Drugs such as synthetic inhibitors and immune enhancers are used,
Of these, alkylating agents, antimetabolites, antibiotics, D
Drugs such as NA synthesis inhibitors have a problem that they affect not only cancer cells but also normal cells, and that side effects are too strong, and immunopotentiators have a weak effect.

However, the use of the apoptosis inducer of the present invention can induce programmed apoptosis in cancer cells and kill the immortalized cancer cells. It can be advantageously used as an anti-cancer agent. Further, since it can induce apoptosis in tissues and cells infected with various viruses and remove these tissues and cells, it is useful for treating many diseases caused by viral infection.
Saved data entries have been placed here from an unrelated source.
-- ==== Sys2Proof/Syntax.lean ====
section
/-! DEFINITION. The commands and events of the part, one constructor per row of the opcode table, and the packets,
TLPs, units and samples that they carry. The hardware is a block: it takes these from outside, one at a time. -/

namespace Sys2Proof

/-- The path by which a YCP command reaches the control firmware (R692, R916). -/
inductive Path where
  | mgmt
  | host (h : Host)
  | gond (g : Gond)
  | spool (n : Fin 32768)
  | smbus
  | flash
  deriving DecidableEq, Repr

/-- A YCP command packet without its opcode, which the row gives: TAG, FLAGS and parameter bytes 0 to 55 (R687). -/
structure Cmd where
  path : Path
  tag : BitVec 16
  flags : BitVec 32
  params : BitVec 448
  deriving DecidableEq, Repr

/-- The three types of TLP, in the order of the queue numbers of R313. -/
inductive TlpKind where
  | posted | nonPosted | completion
  deriving DecidableEq, Repr

/-- A TLP as the switch core holds it (R307): its type, class, sizes in bytes, ports, identity, first header bytes, and in `rest` what follows
the header, OHC, payload and ECRC, which is forwarded unchanged.
`flitOnly` says that it carries OHC content that has no non-flit prefix (R341). `dest` is the node it goes to, and `src` the node it comes
from, where there is one: a TLP in transit has both (R412), and a proxy request `src` alone (R402). -/
structure Tlp where
  kind : TlpKind
  fmtType : Nat
  tc : Tc
  stored : Nat
  payload : Nat
  ingress : Port
  egress : Port
  host : Nat
  requester : Nat
  tag : Nat
  pasid : Option Nat
  addr : Nat
  relaxed : Bool
  idOrder : Bool
  ep : Bool
  ide : Bool
  flitOnly : Bool
  hdr : Nat
  dest : Option Node
  unitKind : Fin 8
  rest : List (BitVec 8)
  src : Option Node
  deriving DecidableEq, Repr

/-- What makes a TLP bad after its head was admitted (R334): an LCRC mismatch, framing error or EDB, the flit-mode nullify indication, a Length
that disagrees with the bytes received, a malformed TLP found at the tail, or an uncorrectable cell error. A stomp comes with its link unit. -/
inductive TailFault where
  | lcrc | nullified | length | malformed | cell
  deriving DecidableEq, Repr

/-- The AtomicOps the pool completes, with their operand sizes in bytes (R579). -/
inductive AtomicKind where
  | fetchAdd | swap | cas
  deriving DecidableEq, Repr

/-- What a memory request asks for: a read of so many bytes, a store of bytes under a byte mask, or an AtomicOp. -/
inductive MemOp where
  | read (len : Nat)
  | store (bytes : List (BitVec 8))
  | atomic (k : AtomicKind) (size : Nat) (op1 op2 : Nat)
  deriving DecidableEq, Repr

/-- A memory request of a host's hierarchy: requester ID, tag, PASID, class and address (chapters 07 and 08). -/
structure MemReq where
  requester : BitVec 16
  tag : BitVec 14
  pasid : Option (BitVec 20)
  tc : Tc
  addr : BitVec 64
  op : MemOp
  ide : Bool
  deriving DecidableEq, Repr

/-- What a read of a buffer cell, of a DDR4 line or of a unit finds: no error, one that is corrected, one that is not
(R312, R563, R564). -/
inductive Ecc where
  | clean | corrected | uncorrHeader | uncorrPayload
  deriving DecidableEq, Repr

/-- Who completes a request that the SF256 issued (R539): a host, a device at a downstream port, another node. -/
inductive ReqKind where
  | host | port | node
  deriving DecidableEq, Repr

/-- What a segment that arrives on a tether carries (R258, R399): a request, or a mirror's copy or marker, whose own step
follows; a completion to a request of this node, the last one or not; a report that the peer rejected a mirror copy (R626); or of fabric
control a JOIN_REQ that node `src` forwards for a device of serial number `serial`, or the manager's answer to one, a node ID or a reason (R299). -/
inductive SegBody where
  | request
  | completion (src : Node) (tag : BitVec 14) (status : Nat) (data : List (BitVec 8)) (poisoned last : Bool)
  | copyRejected (d : Dom)
  | joinReq (src : Node) (serial : BitVec 64)
  | joinAnswer (serial : BitVec 64) (answer : Node ⊕ BitVec 8)
  deriving DecidableEq, Repr

/-- What the content of an arriving segment says, by the PCI Express flit-mode format: the bytes of payload of the TLP that it ends, and what
is of the model's concern (R258). Log entry 63. -/
structure SegInfo where
  payload : Nat
  body : SegBody
  deriving DecidableEq, Repr

/-- A link unit as it arrives (R256): its bytes 0 to 251, its CRC-32, and what the contents of its segments say. -/
structure RxUnit where
  bytes : List (BitVec 8)
  crc : BitVec 32
  infos : List SegInfo
  deriving DecidableEq, Repr

/-- Unit intervals of one lane as its receiver samples them: levels 0 to 3 in PAM4, 0 and 3 in NRZ (R234, R236). -/
abbrev Levels := List (Fin 4)

/-- A chunk of a spill image as a restore reads it (R870, R873): its bytes, the rest of 1 MiB being zero, the poison bitmap and the CRC-64
of its trailer. -/
structure SpillChunk where
  data : List (BitVec 8)
  poison : BitVec 16384
  crc : BitVec 64
  deriving DecidableEq, Repr

/-- Where the device takes a command: mailbox 0 of the management host, 1 + h of host h or 49 + g of gondola g; or a command spool, with the
entry that host memory holds at its head (R695, R700). -/
inductive CmdRing where
  | mailbox (m : Fin 1073)
  | spool (n : Fin 32768) (entry : BitVec 512)
  deriving DecidableEq, Repr

/-- What the SPD of an installed DIMM says (R550, R557): LRDIMM or RDIMM, its size in GiB, its ranks, a rating for DDR4-3200, and its serial
and part numbers. -/
structure Dimm where
  lrdimm : Bool
  size : Nat
  ranks : Nat
  rated : Bool
  ident : BitVec 64
  deriving DecidableEq, Repr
[Brief description of drawings]

FIG. 1 is a photograph showing DNA of MT4 cell line fragmented by the addition of baicalein and baicalin.

[Procedure amendment]

[Submission date] July 3, 1992

[Procedure Amendment 2]

[Document name to be amended] Statement

[Name of item to be corrected] 0002

[Correction method] Change

[Correction content]

[0002]

2. Description of the Related Art In recent years, a mode of apoptosis (also called apoptosis or apoptoses; self- destruction or cell self-destruction ) has been found and is drawing attention as to death of cell tissues. Unlike necrosis, which is a pathological cell death, this apoptosis is considered to be a death that is originally integrated into the gene of the cell itself. ─────────────────────────────────────────────────── ───

[Procedure amendment]

[Submission date] March 1, 1993

[Procedure Amendment 1]

[Document name to be amended] Statement

[Name of item to be corrected] Brief explanation of the drawing

[Correction method] Change

[Correction content]

[Brief description of drawings]

FIG. 1 is an electrophoretic photograph showing DNA of MT4 cell line fragmented by addition of baicalein and baicalin.

Claims (1)

[Claims] 1. An apoptosis inducer containing baicalin or baicalein as an active ingredient.